Then God said, “Let us make man in our image, after our likeness. And let them have dominion over the fish of the sea and over the birds of the heavens and over the livestock and over all the earth and over every creeping thing that creeps on the earth.”
So God created man in his own image, in the image of God he created him; male and female he created them.
— Genesis 1:26 – 27 ESV
hat does it mean for human beings to be created in the image of God? Theologians throughout the centuries have given different answers to this question. An early approach to the doctrine was to look for the image of God in those qualities that separate human beings from animals. This often included all or any combination of humankind’s ability for abstract reasoning, the capacity for language, and the ability to exercise dominion over the rest of creation.
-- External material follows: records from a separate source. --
/-- The test of an IF (R327). -/
def ceTest (cond a b : Nat) : Bool :=
  match cond with
  | 0 => a == b
  | 1 => a != b
  | 2 => decide (a < b)
  | _ => decide (b ≤ a)

/-- IF (R327). -/
def State.ifEntry (s : State) (c : Nat) : State :=
  s.ceOrdered c 3 (fun raw s =>
    let i := (s.ceAt c).entry
    let cond := ceField raw 1 1 % 16
    let val := ceField raw 16 8
    let next := fun (s : State) (ok : Bool) => s.ceGoto c (if ok then i + 1 else ceField raw 2 2)
    if cond = 4 then next s (decide (val ≤ ((s.jobAt c).ctr (ceField raw 1 1 / 16)).done.toNat))
    else
      let (s, r) := s.ceRead c (BitVec.ofNat 64 (ceField raw 8 8)).toInt 8 8
      match r with
      | .error t => s.ceTrap c t
      | .ok bs => next s (ceTest cond (leNat bs) val))

/-- CHAIN_IF (R327). -/
def execChainIf (core : Nat) (s : State) : Host.Outcome State Fault Refusal := event (·.ifEntry core) s

/-- The engine waits one more cycle; the watchdogs of R191 and R149 apply (R327). -/
def State.ceWait (s : State) (c : Nat) (w : Wait) : State :=
  let j := s.jobAt c
  let v := waitMore j.anySusp j.ce.wait w
  let s := s.modCe c (fun e => { e with wait := some v })
  if v.2 = waitLimit then
    match w with
    | .counter n true => s.ceTrap c { cause := 0x0A, detail := BitVec.ofNat 64 (32 + n) }
    | .granule o _ => s.ceTrap c { cause := 0x0F, detail := BitVec.ofNat 64 o }
    | _ => s.postOnce (s.now + 1) (.chainWait c)
  else s.postOnce (s.now + 1) (.chainWait c)

/-- WAIT on a counter or on a granule (R327). -/
def State.waitEntry (s : State) (c : Nat) : State :=
  s.ceOrdered c 4 (fun raw s =>
    let i := (s.ceAt c).entry
    let b := ceField raw 1 1
    if b.testBit 0 then
      let off := ceField raw 4 4
      match checkAddr s c off 16 16 true with
      | .error t => s.ceTrap c t
      | .ok _ =>
        if tget false (s.core c).fe (off / 16) then
          let s := if b.testBit 1 then s.modCore c (fun k => { k with fe := tput false k.fe (off / 16) false }) else s
          s.ceGoto c (i + 1)
        else s.ceWait c (.granule off 16)
    else
      let n := b / 16
      let t := (s.jobAt c).ctr n
      let val := ceField raw 8 8
      if val ≤ t.done.toNat then (s.ceAcquire c t.acqs).ceGoto c (i + 1)
      else s.ceWait c (.counter n (decide (t.iss.toNat < val))))

/-- CHAIN_WAIT (R327). -/
def execChainWait (core : Nat) (s : State) : Host.Outcome State Fault Refusal := event (·.waitEntry core) s

/-- A release of the engine, with the stores on their way that it covers at dom (R178, R185, R186). -/
def State.ceReleaseAll (s : State) (c : Nat) (scope : Scope) : State :=
  let clk := (s.die (coreDie c)).clock
  let s := s.ceRelease c scope
  if scope = .dom then s.modCe c (fun e => { e with unacked := (e.unacked ++ s.awaited c clk).eraseDups }) else s

/-- A release of the engine at an entry: made once, and at dom scope held until every store is acknowledged (R178, R185). -/
def State.ceReleased (s : State) (c k : Nat) (scope : Scope) (f : State → State) : State :=
  let s := if (s.ceAt c).relDone then s else (s.ceReleaseAll c scope).modCe c (fun e => { e with relDone := true })
  if scope = .dom && !(s.ceAt c).unacked.isEmpty then s.postOnce (s.now + 1) (ceEvent k c) else f s

/-- The scopes by code (R171). -/
def scopeOfNum (n : Nat) : Scope :=
  match n with
  | 0 => .strm
  | 1 => .core
  | 2 => .die
  | 3 => .mod
  | _ => .dom

/-- SIGNAL with WORD 0: as `TLADV` it takes its number first, then makes its release, with which the number completes (R188, R203,
R327). -/
def State.signalCtr (s : State) (c n : Nat) (scope : Scope) : State :=
  let i := (s.ceAt c).entry
  let t := (s.jobAt c).ctr n
  let finish := fun (s : State) (m : Nat) => s.ceReleased c 5 scope (fun s => (s.completeNum c n m scope false).ceGoto c (i + 1))
  match (s.ceAt c).sigNum with
  | some m => finish s m
  | none =>
    if !t.canTake 1 then s.ceTrap c (illegal9 9)
    else
      let s := s.modJob c (fun j => j.modCtr n (fun t => { t with iss := t.iss + 1 }))
      finish (s.modCe c (fun e => { e with sigNum := some (t.iss.toNat + 1) })) (t.iss.toNat + 1)

/-- SIGNAL: a number of a counter, or a word in memory, after a release (R327). One whose release is made goes on under a stop. -/
def State.signalEntry (s : State) (c : Nat) : State :=
  s.ceAct c 5 (fun raw s =>
    if s.ceHalts c && !(s.ceAt c).relDone then s
    else if !(s.ceAt c).relDone && !(s.ceAt c).unacked.isEmpty then s.postOnce (s.now + 1) (.chainSignal c)
    else
      let i := (s.ceAt c).entry
      let b := ceField raw 1 1
      let scope := scopeOfNum (b / 2 % 8)
      if b.testBit 0 then
        -- the address is checked and translated before the release, so that a fault leaves no effect (R328)
        let (s, d) := s.ceDst c (BitVec.ofNat 64 (ceField raw 8 8)).toInt 8 8
        match d with
        | .error t => s.ceTrap c t
        | .ok d => s.ceReleased c 5 scope (fun s => (s.cePut c d (leBytes (ceField raw 16 8) 8)).ceGoto c (i + 1))
      else s.signalCtr c (b / 16) scope)

/-- CHAIN_SIGNAL (R327). -/
def execChainSignal (core : Nat) (s : State) : Host.Outcome State Fault Refusal := event (·.signalEntry core) s

/-- NOTIFY: after a release at dom the chain's number completes; the next entry has to be END (R327, R331). -/
def State.notifyEntry (s : State) (c : Nat) : State :=
  s.ceAct c 6 (fun _ s =>
    if s.ceHalts c && !(s.ceAt c).relDone then s
    else if !(s.ceAt c).relDone && !(s.ceAt c).unacked.isEmpty then s.postOnce (s.now + 1) (.chainNotify c)
    else
      let i := (s.ceAt c).entry
      match s.ceEntry c (i + 1) with
      | none => s.ceTrap c (chainTrap (i + 1) 5)
      | some e =>
        if e ≠ 0 then s.ceTrap c (chainTrap i 3)
        else s.ceReleased c 6 .dom (fun s =>
          match (s.ceAt c).chains with
          | h :: rest =>
            let s := if h.notified then s else s.completeNum c h.ctr.toNat h.num.toNat .dom false
            (s.modCe c (fun e => { e with chains := { h with notified := true } :: rest })).ceGoto c (i + 1)
          | [] => s))

/-- CHAIN_NOTIFY (R327). -/
def execChainNotify (core : Nat) (s : State) : Host.Outcome State Fault Refusal := event (·.notifyEntry core) s

/-- END: the chain ends, and the engine starts the next one (R325, R327). -/
def State.endEntry (s : State) (c : Nat) : State :=
  s.ceOrdered c 0 (fun _ s =>
    let i := (s.ceAt c).entry
    if i = 0 ∨ (s.ceEntry c (i - 1)).map ceKind ≠ some 6 then s.ceTrap c (chainTrap i 3)
    else (s.modCe c (fun e => { e with chains := e.chains.drop 1 })).ceGoto c 0)

/-- CHAIN_END (R325). -/
def execChainEnd (core : Nat) (s : State) : Host.Outcome State Fault Refusal := event (·.endEntry core) s

/-- The engine of a restored or resumed job goes on at its block or entry: one that it has read is not read again (R325, R329). -/
def State.ceResume (s : State) (c : Nat) : State :=
  let s := s.modCe c (fun e => { e with stopped := false })
  match (s.ceAt c).cur with
  | some raw => if s.ceLive c then s.postOnce (s.now + 1) (ceEvent (ceKind raw) c) else s
  | none => s.ceReach c

/-! ### CEGO, CESTOP, CESTAT (R330 to R333) -/

/-- CEGO (R331). -/
def execCego (o : CtrOps) (s : State) : Host.Outcome State Fault Refusal :=
  issueNext o.g (fun u => do
    needSpace u o.d
    ensure u [.scalar o.a, .scalar o.b]
    let x ← readScalar u o.a
    let y ← readScalar u o.b
    let a := x.toInt + y.toInt
    match (← areaOf u a 32 32 false) with
    | .spad off =>
      let e := (← getJob u).ce
      if 4 ≤ e.chains.length then
        match o.nb with
        | none => holdFor .busy
        | some pd =>
          modStrm u (fun v => v.setPred pd false)
          deliver u o.d 0
      else
        handOver u
        let n ← takeNumber u o.ctr
        modify (fun s => s.modCe u.core (fun e => { e with chains := e.chains ++ [{ head := off, ctr := o.ctr, num := n }] }))
        if e.chains.isEmpty then modify (fun s => s.ceGoto u.core 0)
        match o.nb with
        | none => pure ()
        | some pd => modStrm u (fun v => v.setPred pd true)
        deliver u o.d n
    | _ => raiseTrap (addrTrap 0x0E a)) s

/-- CESTOP: waits for the block in flight, or for a release that the running chain has begun, then ends every chain with an error flag: their
completion is a release at dom (R189, R332). -/
def execCestop (g : Guard) (s : State) : Host.Outcome State Fault Refusal :=
  issueNext g (fun u => do
    let e := (← getJob u).ce
    if !e.chains.isEmpty then
      if e.flight.isSome || e.relDone then
        modJob u (fun j => { j with ce := { j.ce with stopReq := true } })
        keepFor .busy
      if !e.stopRel then
        modify (fun s => (s.ceReleaseAll u.core .dom).modCe u.core (fun e => { e with stopReq := true, stopRel := true }))
      if !(← getJob u).ce.unacked.isEmpty then keepFor .busy
      for h in e.chains do
        if !h.notified then modify (fun s => s.completeNum u.core h.ctr.toNat h.num.toNat .dom true)
      modJob u (fun j => { j with ce := { j.ce with
        chains := [], entry := 0, block := 0, cur := none, pats := none, wait := none, stopReq := false, stopRel := false } })) s

/-- CESTAT (R333). -/
def execCestat (g : Guard) (d : Dest) (s : State) : Host.Outcome State Fault Refusal :=
  issueNext g (fun u => do
    needSpace u d
    let e := (← getJob u).ce
    deliver u d (BitVec.ofNat 64 ((!e.chains.isEmpty).toNat * 2 ^ 63 + e.chains.length * 2 ^ 48 + e.entry % 65536 * 2 ^ 32
      + e.block % 2 ^ 32))) s

end Sys2Proof.Machine
end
Some early theologians included the upright posture of human beings: while the beasts gaze at the earth, human beings stand upright and can look to heaven.1
Theological Models and Their Brush with Realities
Due to the influence of neo-Platonism,2 throughout the medieval period there was a growing tendency to associate the image of God with only the incorporeal aspect of human beings, seeing the image of God as consisting in things such as the soul, or the intellect, memory, and will. In the church’s reformation in the sixteenth century, the doctrine of the image of God was reassessed; while there were some significant exegetical insights, there was little practical shift or progress in the understanding of the doctrine or its practical implications.
In the early twentieth century, Karl Barth suggested that the image of God is reflected in relationship. He reasoned that because God is triune — one God eternally existing in three distinct Persons — the image of God is found, not in an analogia entis (an analogy of being), but in an analogia relationis (an analogy of relationship).